Blood and Ink by Stephen Davies book cover

AD* | Kadija is the music-loving daughter of a guardian of the sacred manuscripts of the ancient city of Timbuktu, Mali.

Ali is a former shepherd boy, trained as a warrior for Allah.

Tonight, the Islamist rebels are coming for Timbuktu. They will install a harsh regime of law and tear apart the peaceful world within the mud walls of the city. Television, football, radios, even music, will be banned.

Kadija refuses to let go of her former life. And something in her defiance draws Ali to her.

Which path will he choose?

Going straight to the point, Blood & Ink has to be one of the best books I’ve read so far this year. Picking it up, I don’t quite know what I expected, but it certainly wasn’t this. Blood & Ink isn’t the sort of book I’d normally read. I don’t know much about the genre, and I know virtually nothing about the events or the culture it features. But having read it, I’m definitely glad I took a chance on it.
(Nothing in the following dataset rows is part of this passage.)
/-- Operands and states that meet the hypotheses of each clause of GroveMemoryOps. Part 2. -/
theorem witness_GroveMemoryOps_part2 :
  -- ST (R320)
  (∃ (t : Nat) (core : Nat) (w : BitVec 26) (s₀ : State), grvReady 0x1B fmtM t core w s₀ = true ∧ (let s := advance s₀ t; let x := grvCore core s₀; let f := w.toNat; let a := (x.rdX x.bank (fld f 19 3)).toNat; ((x.post (bit f 15) (fld f 19 3) (fld f 16 3)).isSome = true) ∧ (resolve s core a 4 true = .bad))) ∧
  (∃ (t : Nat) (core : Nat) (w : BitVec 26) (s₀ : State), grvReady 0x1B fmtM t core w s₀ = true ∧ (let s := advance s₀ t; let x := grvCore core s₀; let f := w.toNat; let a := (x.rdX x.bank (fld f 19 3)).toNat; ((x.post (bit f 15) (fld f 19 3) (fld f 16 3)).isSome = true) ∧ (resolve s core a 4 true ≠ .bad))) ∧
  -- STH (R320)
  (∃ (core : Nat) (s₀ : State), s₀.pwr.down = false ∧ ((s₀.core core).st ≠ 1 ∨ (s₀.core core).stall ≠ 0)) ∧
  (∃ (t : Nat) (core : Nat) (w : BitVec 26) (s₀ : State), grvReady 0x1C fmtM t core w s₀ = true ∧ (let x := grvCore core s₀; let f := w.toNat; (x.post (bit f 15) (fld f 19 3) (fld f 16 3) = none))) ∧
  (∃ (t : Nat) (core : Nat) (w : BitVec 26) (s₀ : State), grvReady 0x1C fmtM t core w s₀ = true ∧ (let s := advance s₀ t; let x := grvCore core s₀; let f := w.toNat; let a := (x.rdX x.bank (fld f 19 3)).toNat; ((x.post (bit f 15) (fld f 19 3) (fld f 16 3)).isSome = true) ∧ (resolve s core a 2 true = .bad))) ∧
  (∃ (t : Nat) (core : Nat) (w : BitVec 26) (s₀ : State), grvReady 0x1C fmtM t core w s₀ = true ∧ (let s := advance s₀ t; let x := grvCore core s₀; let f := w.toNat; let a := (x.rdX x.bank (fld f 19 3)).toNat; ((x.post (bit f 15) (fld f 19 3) (fld f 16 3)).isSome = true) ∧ (resolve s core a 2 true ≠ .bad))) ∧
  -- STA (R327)
  (∃ (core : Nat) (s₀ : State), s₀.pwr.down = false ∧ ((s₀.core core).st ≠ 1 ∨ (s₀.core core).stall ≠ 0)) ∧
  (∃ (t : Nat) (core : Nat) (w : BitVec 26) (s₀ : State), grvReady 0x1D [(22, 3), (19, 3), (16, 3), (15, 1), (11, 4)] t core w s₀ = true ∧ (let x := grvCore core s₀; let f := w.toNat; (x.post (bit f 15) (fld f 19 3) (fld f 16 3) = none))) ∧
  (∃ (t : Nat) (core : Nat) (w : BitVec 26) (s₀ : State), grvReady 0x1D [(22, 3), (19, 3), (16, 3), (15, 1), (11, 4)] t core w s₀ = true ∧ (let s := advance s₀ t; let x := grvCore core s₀; let f := w.toNat; let a := (x.rdX x.bank (fld f 19 3)).toNat; ((x.post (bit f 15) (fld f 19 3) (fld f 16 3)).isSome = true) ∧ (resolve s core a 4 false = .bad))) ∧
  (∃ (t : Nat) (core : Nat) (w : BitVec 26) (s₀ : State), grvReady 0x1D [(22, 3), (19, 3), (16, 3), (15, 1), (11, 4)] t core w s₀ = true ∧ (let s := advance s₀ t; let x := grvCore core s₀; let f := w.toNat; let a := (x.rdX x.bank (fld f 19 3)).toNat; ((x.post (bit f 15) (fld f 19 3) (fld f 16 3)).isSome = true) ∧ (resolve s core a 4 false ≠ .bad))) ∧
  -- VSTA (R327)
  (∃ (core : Nat) (s₀ : State), s₀.pwr.down = false ∧ ((s₀.core core).st ≠ 1 ∨ (s₀.core core).stall ≠ 0)) ∧
  (∃ (t : Nat) (core : Nat) (w : BitVec 26) (s₀ : State), grvReady 0x1E [(22, 4), (19, 3), (16, 3), (15, 1), (11, 4)] t core w s₀ = true ∧ (let f := w.toNat; let g := fld f 22 4; (g ≠ 0 ∧ g ≠ 4))) := by
  refine ⟨⟨1000000, 0, 0#26, withWord 27 0 (coreAt { st := 1, x0 := [(0, 1)] }), ?_⟩, ⟨1000000, 0, 0#26, withWord 27 0 (coreAt { st := 1 }), ?_⟩, ⟨0, ready, ?_⟩, ⟨1000000, 0, 32768#26, withWord 28 32768 (coreAt { st := 1, m0 := [(0, 0x40000000)] }), ?_⟩, ⟨1000000, 0, 0#26, withWord 28 0 (coreAt { st := 1, x0 := [(0, 1)] }), ?_⟩, ⟨1000000, 0, 0#26, withWord 28 0 (coreAt { st := 1 }), ?_⟩, ⟨0, ready, ?_⟩, ⟨1000000, 0, 32768#26, withWord 29 32768 (coreAt { st := 1, m0 := [(0, 0x40000000)] }), ?_⟩, ⟨1000000, 0, 0#26, withWord 29 0 (coreAt { st := 1, x0 := [(0, 1)] }), ?_⟩, ⟨1000000, 0, 0#26, withWord 29 0 (coreAt { st := 1 }), ?_⟩, ⟨0, ready, ?_⟩, ⟨1000000, 0, 64550912#26, withWord 30 64550912 rich, ?_⟩⟩ <;> decide +kernel

/-- Operands and states that meet the hypotheses of each clause of GroveMemoryOps. Part 3. -/
theorem witness_GroveMemoryOps_part3 :
  -- VSTA (R327)
  (∃ (t : Nat) (core : Nat) (w : BitVec 26) (s₀ : State), grvReady 0x1E [(22, 4), (19, 3), (16, 3), (15, 1), (11, 4)] t core w s₀ = true ∧ (let x := grvCore core s₀; let f := w.toNat; let g := fld f 22 4; (g = 0 ∨ g = 4) ∧ (x.vec (fld f 19 3) (fld f 16 3) = none ∨ x.post (bit f 15) (fld f 19 3) (fld f 16 3) = none))) ∧
  (∃ (t : Nat) (core : Nat) (w : BitVec 26) (s₀ : State), grvReady 0x1E [(22, 4), (19, 3), (16, 3), (15, 1), (11, 4)] t core w s₀ = true ∧ (let s := advance s₀ t; let x := grvCore core s₀; let f := w.toNat; let g := fld f 22 4; (g = 0 ∨ g = 4) ∧ ((x.vec (fld f 19 3) (fld f 16 3)).isSome = true) ∧ ((x.post (bit f 15) (fld f 19 3) (fld f 16 3)).isSome = true) ∧ ((((x.vec (fld f 19 3) (fld f 16 3)).getD []).find? (fun a => resolve s core a 4 false == .bad)).isSome = true))) ∧
  (∃ (t : Nat) (core : Nat) (w : BitVec 26) (s₀ : State), grvReady 0x1E [(22, 4), (19, 3), (16, 3), (15, 1), (11, 4)] t core w s₀ = true ∧ (let s := advance s₀ t; let x := grvCore core s₀; let f := w.toNat; let g := fld f 22 4; (g = 0 ∨ g = 4) ∧ ((x.vec (fld f 19 3) (fld f 16 3)).isSome = true) ∧ ((x.post (bit f 15) (fld f 19 3) (fld f 16 3)).isSome = true) ∧ ((((x.vec (fld f 19 3) (fld f 16 3)).getD []).find? (fun a => resolve s core a 4 false == .bad)).isSome = false))) ∧
  -- RDA (R327)
  (∃ (core : Nat) (s₀ : State), s₀.pwr.down = false ∧ ((s₀.core core).st ≠ 1 ∨ (s₀.core core).stall ≠ 0)) ∧
  (∃ (t : Nat) (core : Nat) (w : BitVec 26) (s₀ : State), grvReady 0x1F [(22, 4), (19, 3), (15, 4)] t core w s₀ = true) := by
  refine ⟨⟨1000000, 0, 32768#26, withWord 30 32768 (coreAt { st := 1, m0 := [(0, 0x40000000)] }), ?_⟩, ⟨1000000, 0, 0#26, withWord 30 0 (coreAt { st := 1, x0 := [(0, 1)] }), ?_⟩, ⟨1000000, 0, 0#26, withWord 30 0 rich, ?_⟩, ⟨0, ready, ?_⟩, ⟨1000000, 0, 0#26, withWord 31 0 rich, ?_⟩⟩ <;> decide +kernel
Before reading the book I’d never heard of the author, Stephen Davies. However, this just proves how many great undiscovered writers are out there, as I was really impressed with his writing. He has a really involving writing style, descriptive yet still fast-paced, which drags you right into the heart of the story. Davies’ writing helped me to picture everything so vividly that it seemed as if I really was there in Timbuktu with Ali and Kadija. Considering I’ve never been and, as I said, I know very little about the city, that’s pretty impressive.

One thing I would say – don’t base your expectations of the book on its blurb. It’s categorised as YA, though I personally think it should have a much wider appeal, and the blurb makes it out to be little more than a romance. In actual fact, it’s much more than that. Blood & Ink is full of passion, belief and hope. We know that the path Ali follows is wrong, but the strength of his belief is overwhelming, really allowing you to see things from his point of view. That’s partly why I like that the book has two narrators because it’s integral to the story that we can experience and understand both points of view. The main character’s love is also handled masterfully – it’s subtle and complicated, but not the focus of the story.

The characters are all complex, with different emotions and clashing desires and loyalties fighting for dominance within them. I particularly like that aspect of the characters because it really brings them to life. I know they’re fictional characters, but in this story, they’re real people. Plus they’re both flawed - defining the ideals of the antihero.

The fact it’s based on true events, real places, and some real people only serves to make Blood & Ink even more impressive. It’s historical fiction at its best, and it’s not ancient history either which is a refreshing change in the genre.

The treatment of women under Redbeard’s misconception of sharia law really got to me. Mistreatment of women and unequal rights is something I feel very strongly about, and men like this who twist religion to suit their own purpose are definitely not acting in the name of God. But anyway, that’s a whole different topic.

I can’t recommend this book enough. Although set in 2012, it’s still such a current issue that the message has become even more powerful. If you can – get yourself a copy. It’ll be worth your time.

Rating: 5 stars

Blood & Ink is available to buy now (paid link; commission earned).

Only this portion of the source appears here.